4. Diagnosis of NAFLD
5. AST>27 U/L
6. HgbA1c >6%
7. Diagnosis of Pre-T2D or T2D
8. History of macrovascular cardiovascular disease

Key Exclusion Criteria:

1. Prior liver transplantation or currently on transplant list.
2. Other well-documented causes of active chronic liver disease
3. Current cirrhosis
4. Pregnant or nursing women
5. AST or ALT > 5 times the upper limit of normal
6. Total bilirubin > 1.3 mg/dL unless diagnosis of Gilbert's disease with direct bilirubin within normal reference range
7. Serum albumin < 3.5 g/dL at Screening
8. Alkaline phosphatase >2 times the upper limit of normal at Screening
9. Estimated glomerular filtration rate (eGFR by MDRD) <30 ml/min/1.73 m2 but ≤75 ml/min/1.73 m2
10. In patients who are not anticoagulated, INR ≥ 1.3 times ULN at Screening or other evidence of impaired coagulation.

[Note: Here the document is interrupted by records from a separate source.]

-- ==== Sys2Proof/Machine/Operands.lean ====
section
/-! DEFINITION. The forms in which operands and results travel: the value of a character's bits (R25 to R30), little-endian
fields and their readers, the value codes of R198, the first two characters of a line frame (R199), the check sums of R50
and R168, and the elapsed times of R160. -/

namespace Sys2Proof.Machine

/-! ## Bits and characters of a counter line -/

/-- R25: the value of a bit is the majority of its three reads. -/
def bitValue (b : Bit3) : Bool :=
  (b.a && b.b) || (b.b && b.c) || (b.a && b.c)

/-- R27: a bit whose three reads are not all alike is noisy. -/
def bitNoisy (b : Bit3) : Bool :=
  !((b.a == b.b) && (b.b == b.c))

/-- A bit read three times alike. -/
def cleanBit (v : Bool) : Bit3 := { a := v, b := v, c := v }

/-- R26: the eleven bits in the order sent. -/
def rawBits (c : RawChar) : List Bit3 :=
  [c.start, c.d0, c.d1, c.d2, c.d3, c.d4, c.d5, c.d6, c.d7, c.parity, c.stop]

/-- R26: the eight data bits, least significant first. -/
def rawData (c : RawChar) : List Bool :=
  [c.d0, c.d1, c.d2, c.d3, c.d4, c.d5, c.d6, c.d7].map bitValue

/-- A number from its bits, least significant first. -/
def natOfBits : List Bool → Nat
  | [] => 0
  | b :: bs => b.toNat + 2 * natOfBits bs

/-- The data byte of a character. -/
def charByte (c : RawChar) : Byte := byteOf (natOfBits (rawData c))

/-- R27: a noisy character contains one or more noisy bits. -/
def charNoisy (c : RawChar) : Bool := (rawBits c).any bitNoisy

/-- R28: a start bit valued recessive is a false start. -/
def charFalseStart (c : RawChar) : Bool := bitValue c.start

/-- R29: a parity error is an even number of ones in the data and parity bits. -/
def charParityError (c : RawChar) : Bool :=
  !((bitValue c.parity :: rawData c).foldr xor false)

/-- R30: a stop bit valued dominant is a framing error. -/
def charFramingError (c : RawChar) : Bool := !(bitValue c.stop)

/-- R26: bit k of the character that carries b, in the order sent: start, data from the least significant bit, odd parity, stop. -/
def sentBit (b : Byte) (k : Nat) : Bool :=
  if k = 0 then false
  else if k ≤ 8 then b.getLsbD (k - 1)
  else if k = 9 then !((List.range 8).foldr (fun i acc => xor (b.getLsbD i) acc) false)
  else true

/-! ## Characters of the workstation link (R167) -/

/-- R167: the data byte of a link character, its least significant bit first. -/
def linkByte (c : LinkChar) : Byte := byteOf (natOfBits [c.d0, c.d1, c.d2, c.d3, c.d4, c.d5, c.d6, c.d7])

/-- R167: a start bit that reads mark at its middle is a false start. -/
def linkFalseStart (c : LinkChar) : Bool := c.start

/-- R167: a character whose stop bit reads space has a framing error. -/
def linkFramingBad (c : LinkChar) : Bool := !c.start && !c.stop

/-- R167: a character that brings a byte: start bit space, stop bit mark. -/
def linkGood (c : LinkChar) : Bool := !c.start && c.stop

/-- R167: bit k of the link character that carries b, `true` being mark: start, data from the least significant bit, stop. -/
def linkSentBit (b : Byte) (k : Nat) : Bool :=
  if k = 0 then false
  else if k ≤ 8 then b.getLsbD (k - 1)
  else true

/-- The link character that carries b, the link at mark before it (R167). -/
def linkChar (b : Byte) : LinkChar :=
  { marked := true, start := linkSentBit b 0
    d0 := linkSentBit b 1, d1 := linkSentBit b 2, d2 := linkSentBit b 3, d3 := linkSentBit b 4
    d4 := linkSentBit b 5, d5 := linkSentBit b 6, d6 := linkSentBit b 7, d7 := linkSentBit b 8
    stop := linkSentBit b 9 }

/-- R167: the bit rate of the link by the straps. -/
def linkBitRate (r : BitVec 2) : Nat :=
  match r.toNat with
  | 0 => 19200
  | 1 => 57600
  | 2 => 115200
  | _ => 230400

/-! ## Clean characters of a counter line -/

/-- The character that carries b without noise (R26). -/
def cleanChar (b : Byte) : RawChar :=
  { start := cleanBit (sentBit b 0)
    d0 := cleanBit (sentBit b 1), d1 := cleanBit (sentBit b 2), d2 := cleanBit (sentBit b 3), d3 := cleanBit (sentBit b 4)
    d4 := cleanBit (sentBit b 5), d5 := cleanBit (sentBit b 6), d6 := cleanBit (sentBit b 7), d7 := cleanBit (sentBit b 8)
    parity := cleanBit (sentBit b 9), stop := cleanBit (sentBit b 10) }

/-! ## Fields of bytes -/

/-- Multi-byte numbers are little-endian (chapter 11). -/
def leBytes : Nat → Nat → List Byte
  | 0, _ => []
  | k + 1, n => byteOf n :: leBytes k (n / 256)

/-- The number that little-endian bytes hold. -/
def leNat : List Byte → Nat
  | [] => 0
  | b :: bs => b.toNat + 256 * leNat bs

/-- The byte at offset i of a body. -/
def byteAt (body : List Byte) (i : Nat) : Byte := body.getD i 0

/-- The n bytes from offset i of a body. -/
def bytesAt (body : List Byte) (i n : Nat) : List Byte := (body.drop i).take n

/-- The little-endian number of n bytes at offset i. -/
def numAt (body : List Byte) (i n : Nat) : Nat := leNat (bytesAt body i n)

/-- The identity in the six bytes at offset i (chapter 11: least significant first). -/
def identityAt (body : List Byte) (i : Nat) : Identity := BitVec.ofNat 48 (numAt body i 6)

/-- The six bytes of an identity. -/
def identityBytes (i : Identity) : List Byte := leBytes 6 i.toNat

/-- A yes-or-no byte (R198). -/
def boolByte (b : Bool) : Byte := if b then 1 else 0

/-- A count in one byte; counts saturate at the largest value of their field (00_scope.md, Counts). -/
def count1 (n : Nat) : List Byte := [byteOf (min n 255)]

/-- A count in two bytes. -/
def count2 (n : Nat) : List Byte := leBytes 2 (min n 65535)

/-- A list filled with v, or cut, to n places. -/
def padTo (n : Nat) (v : Byte) (l : List Byte) : List Byte := l.take n ++ List.replicate (n - l.length) v

/-- The 8-bit sum of bytes. -/
def byteSum (l : List Byte) : Byte := l.foldr (· + ·) 0

/-- The value that makes the sum 0 modulo 256 (R50, R168). -/
def checkByte (l : List Byte) : Byte := - byteSum l

/-- R160: an elapsed time is a difference modulo 2^32. -/
def elapsed (now earlier : Ms) : Nat := (now - earlier).toNat

/-- A count that rises by 1 and saturates. -/
def satInc (cap n : Nat) : Nat := min cap (n + 1)

/-- The milliseconds left on a timer, 0 when it is stopped. -/
def timerLeft (t : Timer) : Nat := t.getD 0

/-- R159: the expiry of a running timer is due when no boundary is left. -/
def timerDue (t : Timer) : Bool := t == some 0

/-! ## Packed digits (R122, R201) -/

/-- Digits packed two to a byte, the earlier in bits 4 to 7, the filler 15 in an unused half. -/
def packDigits : List Nat → List Byte
  | [] => []
  | [a] => [byteOf (16 * a + 15)]
  | a :: b :: rest => byteOf (16 * a + b) :: packDigits rest

/-! ## Value codes (R198) -/

def UnitKind.code : UnitKind → Byte
  | .reader => 1 | .keypad => 2

def UnitKind.ofCode (b : Byte) : Option UnitKind :=
  if b = 1 then some .reader else if b = 2 then some .keypad else none

def Condition.code : Condition → Byte
  | .ok => 0 | .fault => 1

def Condition.ofCode (b : Byte) : Option Condition :=
  if b = 0 then some .ok else if b = 1 then some .fault else none

def Tone.code : Tone → Byte
  | .none => 0 | .click => 1 | .buzz => 2

def Tone.ofCode (b : Byte) : Tone :=
  if b = 2 then .buzz else if b = 1 then .click else .none

/-- R68, R132: BUZZ is stronger than CLICK and CLICK than NONE. -/
def strongerTone : Tone → Tone → Tone
  | .buzz, _ => .buzz
  | _, .buzz => .buzz
  | .click, _ => .click
  | _, .click => .click
  | .none, .none => .none

def Movement.ofCode (b : Byte) : Option Movement :=
  if b = 1 then some .inserted else if b = 2 then some .removed else if b = 3 then some .presented
  else if b = 4 then some .retained else if b = 5 then some .jammed else none

def CardCommand.code : CardCommand → Byte
  | .read => 1 | .eject => 2 | .retain => 3

def TrackStatus.code : TrackStatus → Byte
  | .ok => 0 | .blank => 1 | .error => 2

def TrackStatus.ofCode (b : Byte) : Option TrackStatus :=
  if b = 0 then some .ok else if b = 1 then some .blank else if b = 2 then some .error else none

/-- R198: the codes NOT_READ and NOT_REQUESTED. -/
def trackNotRead : Byte := 3
def trackNotRequested : Byte := 4

def EntryState.code : EntryState → Byte
  | .free => 0 | .pending => 1 | .active => 2 | .silent => 3 | .lost => 4

def LineState.code : LineState → Byte
  | .stopped => 0 | .active => 1 | .draining => 2 | .stuck _ => 3

/-- The remembered state of a line, 0xFF when it is not STUCK (R201). -/
def LineState.rememberedCode : LineState → Byte
  | .stuck false => 1 | .stuck true => 2 | _ => 0xFF

def CardState.code : CardState → Byte
  | .empty => 0 | .present => 1 | .reading => 2 | .read => 3 | .ejecting => 4 | .presented => 5 | .retaining => 6 | .fault => 7

/-- R198: the context state is IDLE, OPEN or ACTIVE. -/
def sessionCode : Option Session → Byte
  | none => 0
  | some ss => if ss.active then 2 else 1

def Field.code : Field → Byte
  | .amount .. => 1 | .digits .. => 2 | .pin .. => 3 | .confirm => 4

def EntryOutcome.code : EntryOutcome → Byte
  | .completed => 0 | .cancelled => 1 | .timedOut => 2 | .aborted => 3

def ReadOutcome.code : ReadOutcome → Byte
  | .ok => 0 | .timedOut => 1 | .unitRefused => 2 | .unitFailed => 3 | .withdrawn => 4 | .aborted => 5 | .unitGone => 6

/-- R198: copy outcomes. -/
def FrameOutcome.code : FrameOutcome → Byte
  | .delivered => 0 | .refused _ => 1 | .noAck => 2 | .expired => 3 | .lineStopped => 4 | .unitGone => 5

def Cause.code : Cause → Byte
  | .enter => 1 | .cancel => 2 | .firstKey => 3 | .interKey => 4 | .entryCancel => 5 | .unitLost => 6 | .unitRestarted => 7
  | .unitMoved => 8 | .unbound => 9 | .displaced => 10 | .lineStopped => 11 | .unattended => 12 | .cardInserted => 13
  | .cardRemoved => 14 | .cardPresented => 15 | .cardRetained => 16 | .jammed => 17 | .request => 18 | .readComplete => 19
  | .readTimedOut => 20 | .unitRefused => 21 | .unitFailed => 22 | .takeTimeout => 23 | .movementTimeout => 24 | .status => 25
  | .poolFull => 26 | .reset => 27

/-- R198: attendance, 0 ATTENDED, 1 UNATTENDED. -/
def attendanceCode (attended : Bool) : Byte := if attended then 0 else 1

def ResetCause.code : ResetCause → Byte
  | .powerOn => 1 | .resetPin => 2 | .restart => 3

def ProfileOutcome.code : ProfileOutcome → Byte
  | .loaded => 0 | .blank => 1 | .incomplete => 2 | .defaultsForced => 3

def StoreState.code : StoreState → Byte
  | .blank => 0 | .incomplete => 1 | .complete => 2

def ScreenType.code : ScreenType → Byte
  | .source => 0 | .kind => 1

def ScreenType.ofCode (b : Byte) : Option ScreenType :=
  if b = 0 then some .source else if b = 1 then some .kind else none

def SelectorKind.code : SelectorKind → Byte
  | .any => 0 | .identity => 1 | .position => 2 | .line => 3

def SelectorKind.ofCode (b : Byte) : Option SelectorKind :=
  if b = 0 then some .any else if b = 1 then some .identity else if b = 2 then some .position
  else if b = 3 then some .line else none

def ScreenKind.code : ScreenKind → Byte
  | .key => 0 | .cardMove => 1 | .track => 2 | .alert => 3 | .data => 4

def ScreenKind.ofCode (b : Byte) : Option ScreenKind :=
  if b = 0 then some .key else if b = 1 then some .cardMove else if b = 2 then some .track
  else if b = 3 then some .alert else if b = 4 then some .data else none

def ScreenAction.code : ScreenAction → Byte
  | .pass => 0 | .drop => 1 | .reclass => 2 | .witness => 3

def ScreenAction.ofCode (b : Byte) : Option ScreenAction :=
  if b = 0 then some .pass else if b = 1 then some .drop else if b = 2 then some .reclass
  else if b = 3 then some .witness else none

def Status.code : Status → Byte
  | .ok => 0 | .clamped => 1 | .unknownRequest => 2 | .badLength => 3 | .badParameter => 4 | .wrongState => 5
  | .sessionBusy => 6 | .noSuchUnit => 7 | .noSession => 8 | .slotTaken => 9 | .poolFull => 10 | .storeBusy => 11

/-- R201: notice type codes. -/
def NoticeKind.code : NoticeKind → Byte
  | .key => 0x80 | .cardMove => 0x81 | .track => 0x82 | .alert => 0x83 | .data => 0x84
  | .entryResult => 0x90 | .readDone => 0x91 | .sendDone => 0x92 | .commitDone => 0x93 | .start => 0x94

/-! ## Numbered operands -/

/-- A line number 1 to 4. -/
def lineOfByte (b : Byte) : Option LineId :=
  if h : 1 ≤ b.toNat ∧ b.toNat ≤ 4 then some ⟨b.toNat - 1, by omega⟩ else none

/-- A position 1 to 8. -/
def posOfByte (b : Byte) : Option Pos :=
  if h : 1 ≤ b.toNat ∧ b.toNat ≤ 8 then some ⟨b.toNat - 1, by omega⟩ else none

/-- The number of a line on the link. -/
def lineByte (l : LineId) : Byte := byteOf (l.val + 1)

/-- The number of a position on the link, 0 when absent. -/
def posByte : Option Pos → Byte
  | none => 0
  | some p => byteOf (p.val + 1)

/-- A line address in a byte, 0 when absent. -/
def addrByte : Option Addr → Byte
  | none => 0
  | some a => byteOf a.toNat

/-! ## Line frames (R50, R51, R199) -/

def Family.code : Family → Nat
  | .event => 0 | .exchange => 1 | .control => 2 | .data => 3

def Family.ofCode : Nat → Family
  | 0 => .event | 1 => .exchange | 2 => .control | _ => .data

def FrameKind.family : FrameKind → Family
  | .key | .cardMove | .alert => .event
  | .ack | .display | .cardCommand | .unitCommand => .exchange
  | .hello | .status | .grant | .who | .refuse => .control
  | .track | .data => .data

/-- R199: kind codes within their family. -/
def FrameKind.code : FrameKind → Nat
  | .key => 0 | .cardMove => 1 | .alert => 2
  | .ack => 0 | .display => 1 | .cardCommand => 2 | .unitCommand => 3
  | .hello => 0 | .status => 1 | .grant => 2 | .who => 3 | .refuse => 4
  | .track => 0 | .data => 1

/-- R51, R199: the kind of a received frame; `none` is unknown. Only the kinds a unit sends are known. -/
def unitFrameKind (f : Family) (code : Nat) : Option FrameKind :=
  match f, code with
  | .event, 0 => some .key
  | .event, 1 => some .cardMove
  | .event, 2 => some .alert
  | .exchange, 0 => some .ack
  | .control, 0 => some .hello
  | .control, 1 => some .status
  | .data, 0 => some .track
  | .data, 1 => some .data
  | _, _ => none

/-- R199: the header character. -/
def headerChar (u : Urgency) (src : Addr) (f : Family) : Byte :=
  byteOf (u.toNat + 4 * src.toNat + 64 * f.code)

/-- R199: the second character. -/
def secondChar (dest : Addr) (seq : Bool) (k : FrameKind) : Byte :=
  byteOf (dest.toNat + 16 * seq.toNat + 32 * k.code)

def headUrgency (b : Byte) : Urgency := BitVec.ofNat 2 b.toNat
def headSource (b : Byte) : Addr := BitVec.ofNat 4 (b.toNat / 4)
def headFamily (b : Byte) : Family := Family.ofCode (b.toNat / 64)
def secondDest (b : Byte) : Addr := BitVec.ofNat 4 b.toNat
def secondSeq (b : Byte) : Bool := b.getLsbD 4
def secondKind (b : Byte) : Nat := b.toNat / 32

/-- R50: the characters of a frame the part sends, from source 0, with its check. -/
def frameChars (u : Urgency) (dest : Addr) (seq : Bool) (k : FrameKind) (body : List Byte) : List Byte :=
  let chars := headerChar u 0 k.family :: secondChar dest seq k :: byteOf body.length :: body
  chars ++ [checkByte chars]

/-- R51: the kinds that the part sends and a unit acknowledges. -/
def acknowledgedKind : FrameKind → Bool
  | .display | .cardCommand | .unitCommand => true
  | _ => false

/-- R51: the urgency at which the part sends its own frames. -/
def partUrgency : FrameKind → Urgency
  | .grant | .refuse | .ack => 0
  | .who => 2
  | _ => 1

/-- R6: the class of a unit frame follows the urgency of its header. -/
def classOfUrgency (u : Urgency) : Cls :=
  if u = 0 then 0 else if u = 1 then 1 else 2

/-- R97: the notice kind of a stored unit frame. -/
def noticeOfFrame : FrameKind → NoticeKind
  | .cardMove => .cardMove
  | .track => .track
  | .alert => .alert
  | .data => .data
  | _ => .key

/-- R168: the bytes of a link record. -/
def linkRecord (type tag : Byte) (body : List Byte) : List Byte :=
  let inner := type :: tag :: byteOf body.length :: body
  Config.lead :: inner ++ [checkByte inner]

end Sys2Proof.Machine
end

11. Acute vascular events including ACS, stroke or TIA, worsening of peripheral vascular disease or any vascular/cardiac procedure
12. Limb amputation for reason other than trauma.
13. HbA1c >10%
14. Any planned surgery or device implantation after screening
15. Ejection fraction < 35% or Heart failure with NYHA class IV
16. History of alcohol abuse or drug abuse within 6 months prior to Screening Diagnosis at any time of Type 1 diabetes.
17. Current or history of recent (≤ 6 months) use of ursodeoxycholic acid.
18. Current use of insulin.
19. Current use of thiazolidinediones.
20. Any history or current concomitant disorder such as haematological, pulmonary, metabolic, endocrine disorders that are severe or life-threatening.
21. Use of concomitant medications with a known significant metabolism by CYP2C8 including paclitaxel or repaglinide for the duration of the study.
22. History of diabetic ketoacidosis or hyperosmolar non-ketotic coma within the 6 months prior to Screening.
23. Known or suspected intolerance or hypersensitivity to the study drugs, closely related compounds such as PPARγ agonists (pioglitazone or rosiglitazone), or any of their stated ingredients.